Synairgen is developing an inhaled formulation of interferon beta (SNG001) as a broad-spectrum antiviral for the treatment of severe viral lung infections, currently in COVID-19 trials in hospitalised patients. The first patient was dosed in its international Phase III trial (SG018) in January 2021, with initial trial results expected in H2 2021.

tranScrip has provided a range of specialist support services to Synairgen for over 10 years and has been involved in the COVID-19 programme since the beginning.

Richard Marsden, CEO of Synairgen, commented: “As expected, these data confirm that SNG001 is a broad-spectrum antiviral product, now also demonstrating applicability against SARS-CoV-2 variants. The SARS-CoV-2 virus suppresses the production of the essential antiviral protein IFN-beta to evade the host immune system; it is therefore to be expected that when IFN-beta is reintroduced into an infection experiment that the host cells are able to repel the virus.”

Dr Marcin Mankowski, Deputy Managing Partner of tranScrip, commented: “The recent results generated by Synairgen are extremely encouraging and validate the virus/variant agnostic therapeutic approach to COVID-19. tranScrip’s team will continue supporting Synairgen in bringing this important treatment to patients in need as soon as possible.”

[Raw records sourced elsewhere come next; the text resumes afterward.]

-- ==== Sys2Proof/Laws/Step.lean ====
section
/-! SUPPORT. What a step can do, said once: a host transaction, or the sequencer's meaning. -/

namespace Sys2Proof.Machine

open Sys2Proof

/-- A step whose turn is the host's is the transaction. -/
theorem step_host {s : State} {u : HostTxn} {rest : List Turn} (h : s.agenda = .host u :: rest) :
    step s = transact u (s.afterTurn rest) := by
  simp [step, h, State.takeTurn, State.afterTurn]

/-- A step whose turn is not the host's is the sequencer's. -/
theorem step_sequencer {s : State} (h : ∀ u rest, s.agenda ≠ .host u :: rest) :
    step s = sequencerStep (s.afterTurn s.agenda.tail) := by
  unfold step
  split
  next u rest e => exact absurd e (h u rest)
  all_goals rfl

/-- Fetching does not depend on the host's side of the state. -/
@[simp] theorem fetchInstr_afterTurn (s : State) (rest : List Turn) : fetchInstr (s.afterTurn rest) = fetchInstr s := rfl

/-- Everything a step can be. -/
theorem step_next {s t : State} (h : step s = .next t) :
    (∃ u rest, s.agenda = .host u :: rest ∧ transact u (s.afterTurn rest) = .next t) ∨
    ((∀ u rest, s.agenda ≠ .host u :: rest) ∧ s.busy = true ∧
      ∃ i, fetchInstr s = some i ∧ exec i (s.afterTurn s.agenda.tail) = .next t) := by
  by_cases hh : ∃ u rest, s.agenda = .host u :: rest
  · obtain ⟨u, rest, e⟩ := hh
    rw [step_host e] at h
    exact .inl ⟨u, rest, e, h⟩
  · have hn : ∀ u rest, s.agenda ≠ .host u :: rest := fun u rest e => hh ⟨u, rest, e⟩
    rw [step_sequencer hn, sequencerStep] at h
    split at h
    next hb =>
      rw [fetchInstr_afterTurn] at h
      split at h
      next i hi => exact .inr ⟨hn, hb, i, hi, h⟩
      · cases h
    · cases h

/-- A transaction that needs `BUSY = 0`. -/
theorem whenIdle_next {s t : State} {k : Host.Outcome State Fault Refusal} (h : whenIdle s k = .next t) :
    s.busy = false ∧ k = .next t := by
  unfold whenIdle at h
  split at h
  · cases h
  next hb => exact ⟨by simpa using hb, h⟩

/-- A transaction that needs `VALID = 1`. -/
theorem whenLoaded_next {s t : State} {k : Host.Outcome State Fault Refusal} (h : whenLoaded s k = .next t) :
    s.valid = true ∧ k = .next t := by
  unfold whenLoaded at h
  split at h
  next hv => exact ⟨hv, h⟩
  · cases h

/-- Everything a transaction can do when it is accepted. -/
theorem transact_next {u : HostTxn} {s t : State} (h : transact u s = .next t) :
    match u with
    | .reset => t = { State.reset with prog := s.prog, agenda := s.agenda }
    | .fill bytes => s.busy = false ∧ bytes.length ≤ 256 ∧
        t = { s with buf := Memory.fill bytes, blen := BitVec.ofNat 9 bytes.length }
    | .setAux b0 b1 b2 => s.busy = false ∧ t = { s with aux := ⟨some b0, some b1, some b2⟩, auxv := true }
    | .transportFail sel => s.busy = false ∧ t = { s.invalidate sel with err := .transportFailure, errinfo := 0 }
    | .start => s.busy = false ∧ t = s.startCycle
    | .readStatus => t = s.answering (.status (statusWord s))
    | .readErrInfo => t = s.answering (.errInfo s.errinfo)
    | .readField n => s.valid = true ∧ ∃ f v, Field.ofIndex n = some f ∧ s.record.get f = some v ∧
        t = s.answering (.rdata (rdata f v))
    | .setTFine v => s.valid = true ∧ t = { s with tFine := some v, tfv := true }
    | .readTFine => s.valid = true ∧ s.tfv = true ∧ ∃ v, s.tFine = some v ∧ t = s.answering (.tFine v) := by
  cases u with
  | reset => exact (Host.Outcome.next.inj h).symm
  | fill bytes =>
    obtain ⟨hb, h⟩ := whenIdle_next h
    split at h
    next hl => exact ⟨hb, hl, (Host.Outcome.next.inj h).symm⟩
    · cases h
  | setAux b0 b1 b2 =>
    obtain ⟨hb, h⟩ := whenIdle_next h
    exact ⟨hb, (Host.Outcome.next.inj h).symm⟩
  | transportFail sel =>
    obtain ⟨hb, h⟩ := whenIdle_next h
    exact ⟨hb, (Host.Outcome.next.inj h).symm⟩
  | start =>
    obtain ⟨hb, h⟩ := whenIdle_next h
    exact ⟨hb, (Host.Outcome.next.inj h).symm⟩
  | readStatus => exact (Host.Outcome.next.inj h).symm
  | readErrInfo => exact (Host.Outcome.next.inj h).symm
  | readField n =>
    obtain ⟨hv, h⟩ := whenLoaded_next h
    split at h
    · cases h
    next f hf =>
      split at h
      next v hg => exact ⟨hv, f, v, hf, hg, (Host.Outcome.next.inj h).symm⟩
      · cases h
  | setTFine v =>
    obtain ⟨hv, h⟩ := whenLoaded_next h
    exact ⟨hv, (Host.Outcome.next.inj h).symm⟩
  | readTFine =>
    obtain ⟨hv, h⟩ := whenLoaded_next h
    split at h
    next ht =>
      split at h
      next v hg => exact ⟨hv, ht, v, hg, (Host.Outcome.next.inj h).symm⟩
      · cases h
    · cases h

/-! ## Runs -/

/-- No step. -/
@[simp] theorem State.runs_zero (s : State) : s.runs 0 = .next s := rfl

/-- The first step of a run. -/
theorem State.runs_eq (s : State) (n : Nat) : s.runs (n + 1) =
    match step s with
    | .next t => t.runs n
    | .fault r => .fault r
    | .refused r => .refused r := by
  have e : Sys2Proof.core.step s = step s := rfl
  simp only [State.runs, Host.Core.run, e]
  rcases step s with t | r | r <;> rfl

/-- One step, then the rest of the run. -/
theorem State.runs_succ_of_step {s t : State} (h : step s = .next t) (n : Nat) : s.runs (n + 1) = t.runs n := by
  rw [State.runs_eq, h]

/-- A run, then one step. -/
theorem State.runs_succ {s t : State} {n : Nat} (h : s.runs n = .next t) : s.runs (n + 1) = step t := by
  induction n generalizing s with
  | zero =>
    cases h
    rw [State.runs_eq]
    rcases step _ with u | r | r <;> rfl
  | succ n ih =>
    rcases hs : step s with u | r | r
    · rw [State.runs_succ_of_step hs] at h ⊢
      exact ih h
    all_goals
      rw [State.runs_eq, hs] at h
      cases h

end Sys2Proof.Machine
end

For full results of the study, please visit Synairgen plc Press Release.

For further enquiries, please contact:

Dr Marcin Mankowski, Deputy Managing Partner
0118 963 7846

Notes for Editors

About tranScrip

tranScrip is an innovative UK based provider of specialist professional services, supporting the drug development and lifecycle management activities of pharmaceutical and biotechnology companies. The Business deploys multi-disciplinary project teams to deliver both strategic leadership and operational support to clients covering strategic development, medical, regulatory, drug safety and commercial services across a multitude of therapy areas. tranScrip’s approach benefits clients by maximising opportunities, reducing risk and creating value which continues to result in high quality, long-term relationships, with contracts often lasting many years. Synairgen is one of a number of tranScrip’s clients with COVID 19 programmes.

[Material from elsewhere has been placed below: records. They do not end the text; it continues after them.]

/-- At index 26 no read has failed, and `END` commits the results of all words (R110). -/
theorem Running.commit (h : Running s t) (hu : t.upc.toNat = 26) (ts : List Turn) :
    CycleEnded s (t.afterTurn ts).commit := by
  have hnone : s.firstFailure 0 s.prog.instrs = none := by
    rw [h.failure, hu, State.firstFailure_drop_of_none s.prog.instrs_last rfl, s.prog.instrs_drop_eq_nil,
      State.firstFailure]
  refine .inl ⟨hnone, { h with
    busy := rfl
    valid := rfl
    tfv := rfl
    err := h.inv.run_noError h.busy
    errinfo := h.inv.errinfo_zero (by rw [h.inv.run_noError h.busy]; decide)
    upc := BitVec.eq_of_toNat_eq hu
    written := rfl
    record := fun i f hi hf => ?_ }⟩
  obtain ⟨k, hk, hik⟩ := s.prog.index_of_dest hi hf
  exact ⟨h.staged k i f (hu ▸ hk) hik hf, (h.inv.staging_held f).trans (h.inv.isWritten_at_end h.busy hu f)⟩

/-- A failing read of the micro-operation at `UPC` is the first of the cycle and aborts it (R125). -/
theorem Running.abort (h : Running s t) {i : Instr} {r : ReadSrc × Byte} (hu : t.upc.toNat < 26)
    (hi : s.prog.instrs[t.upc.toNat]? = some i) (hr : i.reads.find? s.readFails = some r) (ts : List Turn) :
    CycleEnded s ((t.afterTurn ts).abort r.1 r.2) :=
  .inr ⟨t.upc.toNat, r.1, r.2, h.failure.trans (State.firstFailure_drop_of_some hi hr),
    { h with
      busy := rfl
      err := rfl
      errinfo := errInfoWord_toNat t.upc r.1 r.2
      upc := rfl
      index_lt := hu }⟩

/-- A step of the sequencer takes a running cycle to the next index, or ends it at this one. -/
theorem Running.step_sequencer (h : Running s t) (hn : ∀ u rest, t.agenda ≠ .host u :: rest) :
    ∃ u, step t = .next u ∧ u.agenda = t.agenda.tail ∧
      ((Running s u ∧ u.upc.toNat = t.upc.toNat + 1) ∨ (CycleEnded s u ∧ u.upc = t.upc)) := by
  obtain ⟨hu, hstep⟩ | ⟨i, rd, hu, hi, hd, ⟨r, hr, hstep⟩ | ⟨hr, v, hv, hstep⟩⟩ := h.inv.step_running h.busy hn
  · exact ⟨_, hstep, rfl, .inr ⟨h.commit hu _, rfl⟩⟩
  · rw [h.prog] at hi
    rw [h.readFails] at hr
    exact ⟨_, hstep, rfl, .inr ⟨h.abort hu hi hr _, rfl⟩⟩
  · rw [h.prog] at hi
    rw [h.readFails] at hr
    rw [h.resultBits] at hv
    exact ⟨_, hstep, rfl, .inl (h.stage_advance hu hi hd hr hv (stepKeepsInvariant t _ h.inv hstep))⟩

/-- A read by the host leaves a running cycle as it is (R126). -/
theorem Running.answering (h : Running s t) (rest : List Turn) (a : Answer) :
    Running s ((t.afterTurn rest).answering a) :=
  { h with inv := (h.inv.afterTurn rest).answering a }

/-- A read by the host leaves what a cycle has ended with (R126). -/
theorem CycleEnded.answering (h : CycleEnded s t) (rest : List Turn) (a : Answer) :
    CycleEnded s ((t.afterTurn rest).answering a) :=
  h.imp (fun ⟨hnone, h⟩ => ⟨hnone, { h with }⟩)
    fun ⟨k, src, off, hsome, h⟩ => ⟨k, src, off, hsome, { h with }⟩

end Cycle

/-! ## A cycle left to itself -/

/-- From `HostStart` on the sequencer goes from index to index, and at some index `n` the cycle ends. -/
theorem State.Inv.cycle_ends {s : State} (hs : s.Inv) (hb : s.busy = false) :
    ∃ n t, n ≤ 26 ∧ s.starting.runs (n + 2) = .next t ∧ CycleEnded s t ∧ t.upc.toNat = n ∧
      ∀ k ≤ n, ∃ u, s.starting.runs (k + 1) = .next u ∧ Running s u ∧ u.upc.toNat = k := by
  have hstart : step s.starting = .next (s.afterTurn []).startCycle :=
    (step_host s.starting_agenda).trans (whenIdle_of_idle _ hb)
  have hzero : (s.afterTurn []).startCycle.upc.toNat = 0 := rfl
  obtain ⟨n, t, ht, hended, hupc, hbefore⟩ := runs_to_end (P := Running s) (E := CycleEnded s)
    (fun t h => h.inv.upc_le) (fun t h => h.step_sequencer) (Running.start hs []) rfl
  simp only [hzero, Nat.zero_add] at hupc hbefore
  obtain ⟨u, -, hrun, hu⟩ := hbefore n le_rfl
  refine ⟨n, t, hu ▸ hrun.inv.upc_le, (State.runs_succ_of_step hstart _).trans ht, hended, hupc, fun k hk => ?_⟩
  obtain ⟨u, hu, hrun, hupc⟩ := hbefore k hk
  exact ⟨u, (State.runs_succ_of_step hstart k).trans hu, hrun, hupc⟩

/-- A load that cannot fail commits, after 27 steps of the sequencer (R124). -/
theorem State.Inv.cycle_commits {s : State} (hs : s.Inv) (hb : s.busy = false) (hready : s.ready) :
    (∃ t, s.starting.runs 28 = .next t ∧ Committed s t) ∧
      ∀ k < 27, ∃ u, s.starting.runs (k + 1) = .next u ∧ Running s u ∧ u.upc.toNat = k := by
  have hnone := s.ready_iff_firstFailure.mp hready
  obtain ⟨n, t, -, ht, ⟨-, h⟩ | ⟨k, src, off, hsome, -⟩, hupc, hbefore⟩ := hs.cycle_ends hb
  · obtain rfl : 26 = n := (congrArg BitVec.toNat h.upc).symm.trans hupc
    exact ⟨⟨t, ht, h⟩, fun k hk => hbefore k (Nat.le_of_lt_succ hk)⟩
  · exact absurd (hsome.symm.trans hnone) (Option.some_ne_none _)

/-- A load that can fail aborts at the first failing read, as soon as its word is reached (R125). -/
theorem State.Inv.cycle_aborts {s : State} (hs : s.Inv) (hb : s.busy = false) (hready : ¬ s.ready) :
    ∃ k src off t, s.firstFailure 0 s.prog.instrs = some (k, src, off) ∧ s.starting.runs (k + 2) = .next t ∧
      Aborted s k src off t := by
  obtain ⟨n, t, -, ht, ⟨hnone, -⟩ | ⟨k, src, off, hsome, h⟩, hupc, -⟩ := hs.cycle_ends hb
  · exact absurd (s.ready_iff_firstFailure.mpr hnone) hready
  · obtain rfl := h.upc.symm.trans hupc
    exact ⟨k, src, off, t, hsome, ht, h⟩

/-- Settles O48: the cycle commits, and before that it is running at every index. -/
theorem loadSucceeds : Obligations.LoadSucceeds := by
  intro s hs hb hready
  obtain ⟨⟨t, ht, h⟩, hbefore⟩ := hs.cycle_commits hb hready
  refine ⟨⟨t, ht, h.busy, h.valid, h.tfv, h.err, h.errinfo, h.upc, h.written, h.buf, h.blen, h.aux, h.auxv, h.tFine,
    h.record⟩, fun k hk => ?_⟩
  obtain ⟨u, hu, hrun, hupc⟩ := hbefore k hk
  exact ⟨u, hu, hrun.busy, hupc, hrun.record, hrun.valid⟩

/-- Settles O49: the cycle aborts at the first failing read. -/
theorem loadFailsAtTheFirstMissingByte : Obligations.LoadFailsAtTheFirstMissingByte := by
  intro s hs hb hready
  obtain ⟨k, src, off, t, hsome, ht, h⟩ := hs.cycle_aborts hb hready
  exact ⟨k, src, off, hsome, Nat.le_of_lt_succ h.index_lt, t, ht, h.busy, h.err, h.errinfo, h.upc, h.record, h.valid,
    h.tFine, h.tfv⟩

COVID-19, caused by the SARS-CoV-2 virus, is a global threat and there is an urgent need to assess new treatments to prevent and effectively treat the severe lower respiratory tract illness that can occur with this disease. Older people and those with co-morbidities such as heart and lung complications or diabetes are at greatest risk of developing severe or fatal disease.

The COVID-19 trial

Synairgen’s clinical trial in COVID-19 patients (SG018) is a randomised placebo-controlled trial being conducted in approximately 20 countries enrolling a total of 610 COVID-19 patients who require supplemental oxygen. After reporting the results for the primary and key secondary endpoints of the trial, enrolled patients will continue to be assessed for long-COVID-19 symptoms.

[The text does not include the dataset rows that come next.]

/-- The energy instances that take this stream follow its samples (R434). -/
def State.svToEnergy (s : State) (k : Fin 16) (m : SvMsg) (seen : Bool) (last : Nat) : State :=
  [(0 : Fin 2), 1].foldl (fun s i =>
    if s.insSrc i = 2 ∧ s.insCfg i 2 0 = k.val then
      let n := svBadRun (s.svSamples k) seen last (s.ins i).miss (s.ins i).lastCnt m.asdus
      let s := s.modInst i fun e => { e with miss := n.1, lastCnt := n.2 }
      if 3 ≤ n.1 then s.sourceLost i false else s
    else s) s

/-- A frame of stream `k` (R498–R500). -/
def State.takeSv (s : State) (m : SvMsg) (k : Fin 16) : State :=
    let v := s.net.sv[k]
    if m.confRev.toNat ≠ s.svCfg k 7 0 ∨ m.asdus.length ≠ s.svCfg k 9 1 ∨ m.asdus.any (fun a => a.vals.length != s.svCfg k 0xA 8) then
      let s := s.modSv k fun v => { v with needcomm := true, valid := false }
      if v.needcomm then s else (s.publishSv k).rec_ 0x5032 srcNet k.val m.confRev.toNat (s.svCfg k 7 0)
    else
      let q := svMissing (s.svSamples k) v.seen v.cnt m.asdus
      let last := (m.asdus.getLast?.map (·.smpSynch.toNat)).getD 0
      let body : List Word := [BitVec.ofNat 32 q.2, s.time.tb.extractLsb' 0 32, s.time.tb.extractLsb' 32 32,
        BitVec.ofNat 32 (v.acc + 1), BitVec.ofNat 32 (v.miss + q.1), BitVec.ofNat 32 m.asdus.length]
        ++ List.replicate 9 0 ++ m.asdus.flatMap asduWords
      let s := s.modSv k fun v => { v with
        valid := true, lost := false, needcomm := false, missing := v.missing || decide (0 < q.1), seen := true, cnt := q.2
        lastAt := s.clk, acc := (v.acc + 1) % 2 ^ 32, miss := (v.miss + q.1) % 2 ^ 32
        words := BitVec.ofNat 32 (fieldAt last 2 8) :: body }
      let s := if v.lost then s.rec_ 0x5031 srcNet k.val ((s.clk - v.lostAt) / 1000000) else s
      (s.publishSv k).svToEnergy k m v.seen v.cnt

/-- SV_FRAME (R498–R500): every stream that the frame matches accepts it. -/
def opSvFrame (m : SvMsg) (s : State) : State :=
  ((List.finRange 16).filter (s.svFor m)).foldl (fun (s : State) k => s.takeSv m k) s

/-- SV_LOST (R500). -/
def opSvLost (k : Fin 16) (s : State) : State :=
  let v := s.net.sv[k]
  let limit := max 1000000 (4 * 1000000000 / max 1 (s.svCfg k 8 4000))
  let real := decide (v.lastAt + limit ≤ s.clk)
  let inj := s.injFor 106 k.val
  if s.svCfg k 1 0 = 1 ∧ !v.lost ∧ (real ∨ inj) then
    let s := s.modSv k fun v => { v with lost := true, valid := false, lostAt := s.clk }
    let s := if inj then s.injDone 106 else s
    (s.publishSv k).recInj 0x5030 srcNet k.val v.cnt 0 (!real)
  else s

end Sys2Proof.Machine
end

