/-- Whether a sub-word write, an atomic or a read of the word at `a` meets an uncorrectable error (R321). -/
def State.readsUe (s : State) (b : BankId) (op : TxnOp) (size : BitVec 2) (a : Nat) : Bool :=
  s.meetsUe b a && !(op.stores && size == 2)

/-- An access to the own core bank through the owner port (R287, R309, R313, R316, R321). -/
def State.ownAccess (s : State) (g : Gctx) (t : Txn) : State × Resp :=
  let b := cbOf (coreOf g)
  let a := t.addr.toNat
  if s.stagingHeld g a then (s, ⟨2, 0⟩)
  else if s.readsUe b t.op t.size a then (s.eccCheck b a (if t.op.atomic then 2 else 0), ⟨6, 0⟩)
  else
    let s := if t.op.stores && t.size == 2 then s else s.eccCheck b a 0
    match t.op with
    | .store | .rsst => (s.cbStore g t.addr t.size t.data, ⟨0, 0⟩)
    | .aadd _ | .aswp _ => let r := s.cbAtomic g t.op t.addr t.data; (r.1, ⟨0, r.2⟩)
    | .load _ _ | .rsld => (s, ⟨0, s.cbLoad g t.addr t.size⟩)

/-- A transaction of `g`, the next of its core (R312); `sent` unless a pair unit holds it first. -/
def State.mkTxn (s : State) (g : Gctx) (insn : Word) (op : TxnOp) (a : Word) (size : BitVec 2) (x : Word) (sent : Bool) : Txn :=
  { op := op, addr := a, size := size, data := x, priv := (s.cx g).regs.priv, insn := insn, issued := s.clk
    ord := s.core[coreOf g].issues, sent := sent }

/-- The transaction `t` is in flight at the port of `g`. -/
def State.putTxn (s : State) (g : Gctx) (t : Txn) : State :=
  (s.modPort g fun p => { p with txn := some t }).modCore (coreOf g) fun c => { c with issues := c.issues + 1 }

/-- The lane item of a memory operation. -/
def State.opItem (s : State) (g : Gctx) (op : TxnOp) (a : Word) (size : BitVec 2) (x : Word) : LaneItem :=
  let c := op.ctrl
  memItem a x c.2.2 size c.2.1 c.1 (s.cx g).regs.priv

/-- A memory operation on the own core bank (R159, R216, R235): it is complete at once. In a paired activation a store
waits in the compare queue, and an atomic until it has been compared, behind the stores before it (R215, R247). -/
def State.cbAccess (s : State) (g : Gctx) (insn : Word) (op : TxnOp) (a : Word) (size : BitVec 2) (x : Word) : State :=
  let item := s.opItem g op a size x
  let paired := (s.cx g).act.paired
  if paired && op.atomic then (s.emit g item .own).putTxn g (s.mkTxn g insn op a size x false)
  else if paired && op.stores && !s.stagingHeld g a.toNat && !s.readsUe (cbOf (coreOf g)) op size a.toNat then
    ((if size = 2 then s else s.eccCheck (cbOf (coreOf g)) a.toNat 0).emit g item (.store a size x)).retire g 1 fun r => r.loaded op size x
  else
    let r := (s.emit g item .none).ownAccess g (s.mkTxn g insn op a size x true)
    if r.2.status = 0 then r.1.retire g 1 fun r' => r'.loaded op size r.2.data else r.1.trap g insn 9 r.2.status a

/-- Whether a paired access leaves before its comparison (R247): loads and RSLD of anything but register blocks. -/
def leavesAtOnce (op : TxnOp) (a : Word) : Bool :=
  !op.ctrl.2.1 && !decide (0x10000000 ≤ a.toNat)

/-- A memory operation on any other target: a fabric transaction is in flight until its response (R215); in a paired
activation it may be held until it has been compared. -/
def State.fabricIssue (s : State) (g : Gctx) (insn : Word) (op : TxnOp) (a : Word) (size : BitVec 2) (x : Word) : State :=
  let hold := (s.cx g).act.paired && !leavesAtOnce op a
  (s.emit g (s.opItem g op a size x) (if hold then .send else .none)).putTxn g (s.mkTxn g insn op a size x (!hold))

Interferon beta (IFN-beta) applicability to COVID-19

Interferon beta is a naturally occurring protein, which orchestrates the body’s antiviral responses. There is evidence that deficiency in IFN-beta production by the lung could explain the enhanced susceptibility in ‘at-risk’ patient groups to developing severe lower respiratory tract (lung) disease during respiratory viral infections. Furthermore, viruses, including coronaviruses such as SARS-CoV-2 and MERS-CoV, have evolved mechanisms which suppress endogenous IFN-beta production, thereby helping the virus evade the innate immune system. The addition of exogenous IFN-beta before or during viral infection of lung cells either prevents or greatly diminishes cell damage and viral replication, respectively. Synairgen’s SNG001 is a formulation of IFN-beta-1a for direct delivery to the lungs via nebulisation. It is pH neutral, and is free of mannitol, arginine and human serum albumin, making it suitable for inhaled delivery direct to the site of action. Two Phase II clinical trials in asthma showed that inhaled SNG001 treatment activated antiviral pathways in the lung, along with improving lung function in patients with a respiratory viral infection. The Company’s global Phase III trial (SG018) evaluating SNG001 for the treatment of hospitalised COVID-19 patients is ongoing.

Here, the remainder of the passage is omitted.